- Born: Bradford, England
- Occupations: DJ; vocalist; producer; podcast host;
- Organization: Pxssy Palace

= Mya Mehmi =

British-Punjabi DJ

Mya Mehmi is a British-Punjabi DJ, vocalist, producer, and podcast host. She is a central member and co-producer of the Pxssy Palace LGBTQ club night.

==Early life==
Mehmi was born in Bradford to Punjabi parents and grew up in Leicester. At age 17, Mehmi moved to London to pursue a music career.

==Career==
After moving to London, Mehmi began her relationship with Pxssy Palace volunteering as a "badge bitch", and began producing Pxssy Palace parties a few years later.

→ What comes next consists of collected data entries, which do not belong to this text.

-- ==== Sys2Proof/Word.lean ====
section
/-! DEFINITION. The word types of the F-1280 and the numbers of its parts (R4, R5, R20). -/

namespace Sys2Proof

/-- One byte. -/
abbrev Byte := BitVec 8
/-- One 16-bit memory word (R23, R130). -/
abbrev W16 := BitVec 16
/-- A tile word address, an A register, a 32-bit register (R22, R127). -/
abbrev W32 := BitVec 32
/-- A 64-bit register or tally value. -/
abbrev W64 := BitVec 64
/-- A position F:L:T as the 64-bit value of R6. -/
abbrev Pos := BitVec 64

/-- A tile number (R20). -/
abbrev TileId := Fin 1280
/-- A quire number (R20). -/
abbrev QuireId := Fin 80
/-- A room number (R374). -/
abbrev RoomId := Fin 16
/-- A PCIe function: 0 the physical function, `r + 1` the virtual function of room `r` (R407). -/
abbrev FnId := Fin 17
/-- A fabric port (R323). -/
abbrev PortId := Fin 16

end Sys2Proof
end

In 2023 Mehmi released her first solo track, "Parivaar (Interlude)", which Gay Times called "bold", and "R&B-tinged". She had written the song in 2020 for her cousin and father following the death of her Thaya (uncle). It was featured on the BBC Asian Network music playlist, making Mehmi the first trans woman to be featured on the playlist. Mehmi stated that this was an honour, and expressed surprise that transgender people had not already been represented.

She released the self-produced single "Haldi" in May 2025, which references the use of turmeric at Punjabi weddings where it is rubbed into the skin of the bride and groom. Mehmi hosts Straight No Chaser, a podcast about navigating the world as a British-Punjabi trans woman. In October 2025, Mehmi was one of nine trans women to be featured on the Glamour UK Women of the Year cover.

== Artistry ==
Mehmi grew up listening to Ol' Dirty Bastard, Fugees and Dr. Dre in her household.

== Personal life ==
Mehmi is a transgender woman, and began transitioning in 2020.